Billie Holiday ("Lady Day") is considered by many to be the greatest of all jazz singers. In a tragically abbreviated singing career that lasted less than three decades, her evocative phrasing and poignant delivery profoundly influenced vocalists who followed her. Although her warm, feathery voice inhabited a limited range, she used it like an accomplished jazz instrumentalist, stretching and condensing phrases in an ever-shifting dialogue with accompanying musicians. Famous for delivering lyrics a bit behind the beat, she alternately endowed them with sadness, sensuality, languor, and irony. Rarely singing blues, Holiday performed mostly popular material, communicating deep emotion by stripping down rather than dressing up words and lines. "If you find a tune that's got something to do with you, you just feel it, and when you sing it, other people feel it, too," Holiday once explained. White gardenias, worn in her hair, became her trademark.

Born Eleanora Fagan on April 7, 1915, in Philadelphia, Pennsylvania. Her life was a study in hardship. Her parents married when she was three, but her musician father was seldom present and the couple soon divorced. Receiving little schooling as a child, Holiday scrubbed floors and ran errands for a nearby brothel so she could listen to idols Louis Armstrong and Bessie Smith on the Victrola in its parlor. Brutally raped at ten, she was sent to a reformatory for "seducing" her adult attacker; at fourteen she was jailed for prostitution.
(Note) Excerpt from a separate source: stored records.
-- ==== Sys2Proof/Tests/Slice0.lean ====
section
/-! SUPPORT. The model's own tests. Expected values are the spec's examples and vectors (the rule or vector is named), never
the model's answers. After them, for every statement with hypotheses, states and operands that meet them together, each
clause at a boundary of its range. -/

namespace Sys2Proof.Machine

/-- The next state of an outcome. -/
def nextOf : Host.Outcome State Fault Refusal → Option State
  | .next t => some t
  | .fault _ => none
  | .refused _ => none

/-- One value of the next state. -/
def afterwards {α : Type} (o : Host.Outcome State Fault Refusal) (f : State → α) : Option α := (nextOf o).map f

/-- Memory with bytes from an address up. -/
def bytesAt (a : Nat) (l : List Byte) : Memory := (l.zipIdx a).map fun x => (x.2, x.1)

/-- The first `n` bytes of a window. -/
def windowBytes (w : Window) (n : Nat) (s : State) : List (Option Byte) := (List.range n).map fun k => s.mem.read (w.base + k)

/-- The WUPB of R138. -/
def wupb : List Byte := [0x05, 0x00, 0x08, 0x39, 0x73]

/-- RESET with given memory. -/
def withMem (m : Memory) : State := { State.reset with mem := m }

/-! ### Decoding: words written out from R122 and R126 -/

theorem test_decode_tosend : decode 0b00000010000000000000000000000001 = .ok (.tosendStuff true) := by decide
theorem test_decode_encoder : decode 0b00000101000000000000000000000011 = .ok (.codeTag 3) := by decide
theorem test_decode_uart : decode 0b00010000000000000000000100000000 = .ok (.uartInit 256) := by decide
theorem test_decode_demod : decode 0b00100001000000001101100000010100 = .ok (.demodStep 0xD8 0x14) := by decide
theorem test_decode_demod_init : decode 0b00100000000000000000000100000000 = .ok (.demodInit 256) := by decide
theorem test_decode_transceiver : decode 0b00110001000000000000000000000001 = .ok (.trxTxTag 1) := by decide
theorem test_decode_receive : decode 0b00110010000000000000000100000000 = .ok (.trxRxTag 256) := by decide
theorem test_decode_session : decode 0b00110101000000000000000000000000 = .ok .trxSetMaxFrame := by decide
theorem test_decode_emulator : decode 0b01000010000000000000000000000000 = .ok .emuFrame := by decide
theorem test_decode_emu_rx : decode 0b01000011000000000000000100000000 = .ok (.emuRx 256) := by decide

/-- V3: every constructor's word. -/
theorem test_encode_every_constructor :
    ([.tosendReset, .tosendStuff true, .tosendStuff4 false, .codeReader 5, .codeTag 3, .uartInit 256, .uartStep false,
      .demodInit 256, .demodStep 40 (-20), .trxTxReader, .trxTxTag 2, .trxRxTag 256, .trxCodeTxReader 5, .trxSetTimeout,
      .trxSetMaxFrame, .emuInit, .emuField, .emuFrame, .emuRx 256] : List Instr).map encode =
    [0x01000000, 0x02000001, 0x03000000, 0x04000005, 0x05000003, 0x10000100, 0x11000000,
     0x20000100, 0x210028EC, 0x30000000, 0x31000002, 0x32000100, 0x33000005, 0x34000000,
     0x35000000, 0x40000000, 0x41000000, 0x42000000, 0x43000100] := by decide

/-- V4: words no command has. -/
theorem test_decode_refuses :
    ([0x00000000, 0x06000000, 0x44000000, 0xFF000000] : List Word).map decode =
      List.replicate 4 (.error .reservedOpcode) ∧
    ([0x01000001, 0x02000002, 0x21010000, 0x04800000, 0x31000004] : List Word).map decode =
      List.replicate 5 (.error .reservedBits) ∧
    decode 0x31000003 = .error .reservedSelector := by decide

/-- The one check of WellFormed, with an ill-formed term for it. -/
theorem test_wf_refuses_reserved_selector : (Instr.trxTxTag 3).wf = false ∧ (Instr.trxTxTag 2).wf = true := by decide

/-- The word of an ill-formed term is refused by the decoder too. -/
theorem test_decode_refuses_ill_formed : decode (encode (.trxTxTag 3)) = .error .reservedSelector := by decide

/-- `withFetchWord` runs the word as the first command after RESET. -/
theorem test_fetch_word_runs :
    afterwards (step (State.reset.withFetchWord 32 0x10000100)) (fun t => t.uart.byteCntMax) = some 256 := by decide

/-- A reserved opcode is Fault(ILLEGAL, cw) (V4): STATUS 0x110. -/
theorem test_fetch_word_illegal :
    afterwards (step (State.reset.withFetchWord 32 0x06000000)) (fun t => (statusWord t, t.faultInfo)) =
      some (0x110, 0x06000000) := by decide

/-! ### One step of each command -/

/-- R171. -/
theorem test_tosendReset :
    afterwards (exec .tosendReset { State.reset with ts := { max := 3, bit := 5 } }) (fun t => (t.ts.max, t.ts.bit)) =
      some (0xFFFFFFFF, 8) := by decide

/-- R172: the third of STUFF 1, STUFF 0, STUFF 1. -/
theorem test_tosendStuff :
    afterwards (exec (.tosendStuff true) { withMem (bytesAt 0x2000 [0x80]) with ts := { max := 0, bit := 2 } })
      (fun t => (t.ts, t.mem.read 0x2000)) = some ({ max := 0, bit := 3 }, some 0xA0) := by decide

/-- R172: a new byte where the buffer is full. -/
theorem test_tosendStuff_full :
    afterwards (exec (.tosendStuff true) { withMem (bytesAt 0x2000 [0xFF]) with
      cfg := { Config.vectors with tosendSize := 1 }, ts := { max := 0, bit := 8 } })
      (fun t => (t.fault, t.faultInfo, t.ts.bit)) = some (some .tosendOvf, 1, 8) := by decide

/-- R173: the third of STUFF4 1, STUFF4 0, STUFF4 1. -/
theorem test_tosendStuff4 :
    afterwards (exec (.tosendStuff4 true) { withMem (bytesAt 0x2000 [0xF0]) with ts := { max := 0, bit := 8 } })
      (fun t => (t.ts, windowBytes .tosend 2 t)) = some ({ max := 1, bit := 4 }, [some 0xF0, some 0xF0]) := by decide

/-- R174: the WUPB. -/
theorem test_codeReader_wupb :
    afterwards (exec (.codeReader 5) (withMem (bytesAt 0x1000 wupb))) (fun t => (t.ts, windowBytes .tosend 9 t)) =
      some ({ max := 8, bit := 8 }, [0x00, 0x35, 0x04, 0x01, 0x08, 0x53, 0x96, 0x74, 0x00].map some) := by decide +kernel

/-- R174: the empty frame. -/
theorem test_codeReader_empty :
    afterwards (exec (.codeReader 0) State.reset) (fun t => windowBytes .tosend 3 t) =
      some ([0x00, 0x30, 0x03].map some) := by decide +kernel

/-- R175: the OK response. -/
theorem test_codeTag_ok :
    afterwards (exec (.codeTag 3) (withMem (bytesAt 0x1000 [0x00, 0x78, 0xF0]))) (fun t => (t.ts.max, windowBytes .tosend 37 t)) =
      some (36, ([0xFF, 0xFF, 0xFF, 0xFF, 0xFF, 0xFF, 0xFF, 0xFF, 0xFF, 0xFF, 0x00, 0x00, 0x00, 0x00, 0x00, 0xFF, 0x00, 0x00,
        0x00, 0x00, 0x0F, 0x00, 0x00, 0xFF, 0xFF, 0x0F, 0x00, 0x00, 0x0F, 0xFF, 0xFF, 0x00, 0x00, 0x00, 0x00, 0x00, 0xFF]
        : List Byte).map some) := by decide +kernel

/-- R174: the least unwritten byte. -/
theorem test_codeTag_unwritten :
    afterwards (exec (.codeTag 2) (withMem (bytesAt 0x1000 [0x00]))) (fun t => (t.fault, t.faultInfo)) =
      some (some .unwritten, 0x1001) := by decide

/-- R201. -/
theorem test_uartInit : afterwards (exec (.uartInit 256) State.reset) (fun t => (t.uart.state, t.uart.byteCntMax)) =
    some (.unsynced, 256) := by decide

/-- R129, R201: 513 is more than UOUT_SIZE. -/
theorem test_uartInit_range : afterwards (exec (.uartInit 513) State.reset) (fun t => (t.fault, t.faultInfo)) =
    some (some .range, 0x10000201) := by decide

/-- R208: the tenth mid-bit sample of the character 0xA5 stores it. -/
theorem test_uartStep_character :
    afterwards (exec (.uartStep true) { State.reset with uart := {
      state := .receivingData, shift := 0b1010010100, bitCnt := 9, byteCnt := 0, byteCntMax := 256, posCnt := 37 } })
      (fun t => (t.uart.state, t.uart.byteCnt, t.mem.read 0x3000, t.uDone)) =
      some (.awaitingStartBit, 1, some 0xA5, false) := by decide

/-- R209: the tenth low bit of an EOF after a byte. -/
theorem test_uartStep_eof :
    afterwards (exec (.uartStep false) { withMem (bytesAt 0x3000 [0x05]) with uart := {
      state := .receivingData, shift := 0, bitCnt := 9, byteCnt := 1, byteCntMax := 256, posCnt := 37 } })
      (fun t => (t.uart.state, t.uart.byteCnt, t.uDone)) = some (.unsynced, 1, true) := by decide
In her difficult early life, Holiday found solace in music, singing along to the records of Bessie Smith and Louis Armstrong. She followed her mother who had moved to New York City in the late 1920s and worked in a house of prostitution in Harlem for a time. Around 1930, Holiday began singing in local clubs and renamed herself "Billie" after the film star Billie Dove.
At the age of 18, Holiday was discovered by producer John Hammond while she was performing in a Harlem jazz club. Hammond was instrumental in getting Holiday recording work with an up-and-coming clarinetist and bandleader Benny Goodman. With Goodman, she sang vocals for several tracks, including her first commercial release "Your Mother's Son-In-Law" and the 1934 top ten hit "Riffin' the Scotch."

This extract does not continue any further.